Economics 711: Final Exam 2005

Q1. Consider an economy with two goods, fish and cheese, and two people, One and Two. Each person is endowed with .5 pounds of fish and .5 pounds of cheese. One's utility function is u(f, c) = f + c, and Two's utility function is u(f, c) = f² + c². There is a publicly available production technology defined by the production set Y = {(f, c): f + c = 0}.

(a) Can you find a competitive equilibrium for this economy? If so, is it Pareto optimal? If not, explain which assumptions of the First Welfare Theorem are violated.

(b) What is the set of Pareto optimal allocations in this economy? Can all these allocations be supported as competitive equilibria? Explain.

Q2. Suppose that a small country produces two consumption goods, with production functions

√Q₁ = √K₁ + √L₁

1/Q₂ = 1/K₂ + 1/L₂

where K₁ is the amount of capital used in the production of good 1, etc. The economy is competitive, with prices p₁ and p₂ for the consumption goods, and v and w for capital and labor.

(a) Find the relationship between the factor price ratio φ = w/v and the efficient capital-labor ratio in each industry.

(b) Find the relationship between the ratio of the product prices (p₁/p₂) and the factor price ratio.

(c) Suppose that product prices are determined on the world market, and the price ratio is p₁/p₂ = 11.25. The country is endowed with 0.38 units of capital per worker. Can you determine the equilibrium levels of output per worker for each product? Hint: if you have trouble solving the equations, try the transformation x = √φ + 1/√φ.

Q3. Consider an economy in which there are two kinds of workers, A and B, and two kinds of jobs, good and bad. Each employer has an unlimited number of vacancies in both kinds of jobs. Some workers are qualified for the good job, and some are not. If a qualified worker is assigned to the good job the employer gains $71, and if an unqualified worker is assigned to the good job the employer loses $351. When any worker is assigned to the bad job, the employer breaks even.
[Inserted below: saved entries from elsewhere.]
-- ==== Sys2Proof/Machine/Erase.lean ====
section
/-!
DEFINITION. The host operation CHIP_ERASE (spec/44_chip_erase.md).
-/

namespace Sys2Proof.Machine

/-- CHIP_ERASE from the ready-wait after its `CE` frame; each busy poll emits one `ERASE_PROGRESS`
(rules R211, R212). -/
def eraseWaitOp : Act Unit := do
  awaitReady .eraseWait (emit .eraseProgress)
  let s ← ask
  if s.ctl.ok then endWith resOk else endWith resWel

/-- CHIP_ERASE from its gate (rules R211, R214). -/
def chipEraseOp : Act Unit := do
  let ok ← gate .eraseGate
  let s ← ask
  if ok = false ∧ s.cfg.eraseAbort = true then endWith resWel
  else do
    label .eraseSend
    issueCe
    eraseWaitOp

/-- CHIP_ERASE (OP 0x05, rule R211). -/
def execChipErase (s : State) : Host.Outcome State Fault Refusal :=
  request (hostWord 0x05 0) chipEraseOp s

end Sys2Proof.Machine
end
Workers who apply for jobs are tested and assigned to the good job if they do well on the test. Test scores range from 0 to 1. The probability that a qualified worker will have a test score less than t is t². The probability that an unqualified worker will have a test score less than t is 2t-t². These probabilities are the same for A-workers and B-workers.

There is a fixed wage premium of $27 attached to the good job. Workers can become qualified by paying an investment cost, and this cost is higher for some workers than for others: the distribution of costs is uniform between 0 and $13, for both A-workers and B-workers. Workers make investment decisions so as to maximize earnings, net of the investment cost.

The total number of workers in the economy is 633,000. The number of A-workers is 608,000.

(a) Can you find an equilibrium in which A-workers are over-represented in the good jobs?

(b) Now suppose that employers are subject to a rule that requires the proportion of A-workers assigned to the good job to be the same as the proportion of B-workers. Otherwise employers maximize expected profits. What is the effect of this rule?

Q4. Consider an economy with n agents and two goods: a private good, x and a public good, g. Consumer i has an endowment of ω_i units of the private good, and there is a technology that transforms the private good into the public good.

(a) Suppose there are m firms that have access to the public good technology, and each consumer owns equal shares of each firm. How would you define a "Walrasian" (competitive) equilibrium for this economy?

(b) Now suppose the public good technology has constant returns to scale, at a rate of two units of x per unit of g.

i. What is the Walrasian equilibrium price ratio?

ii. Are the Walrasian allocations Pareto efficient? Explain.

iii. Relate your answer to the First Welfare Theorem.

Q5. Prove, under suitable assumptions, that any competitive equilibrium of an exchange economy is in the core.

Q6. Consider an economy with two goods and two consumers and one producer. The aggregate endowment vector is (1, 2). The first consumer's utility function is u(x, y) = xy, where x and y are the consumption levels of the two goods. The second consumer's utility function is u(x, y) = √x + √y. The producer's technology is Y = {(x, y): x + y ≤ 0}

Find the utility possibility frontier.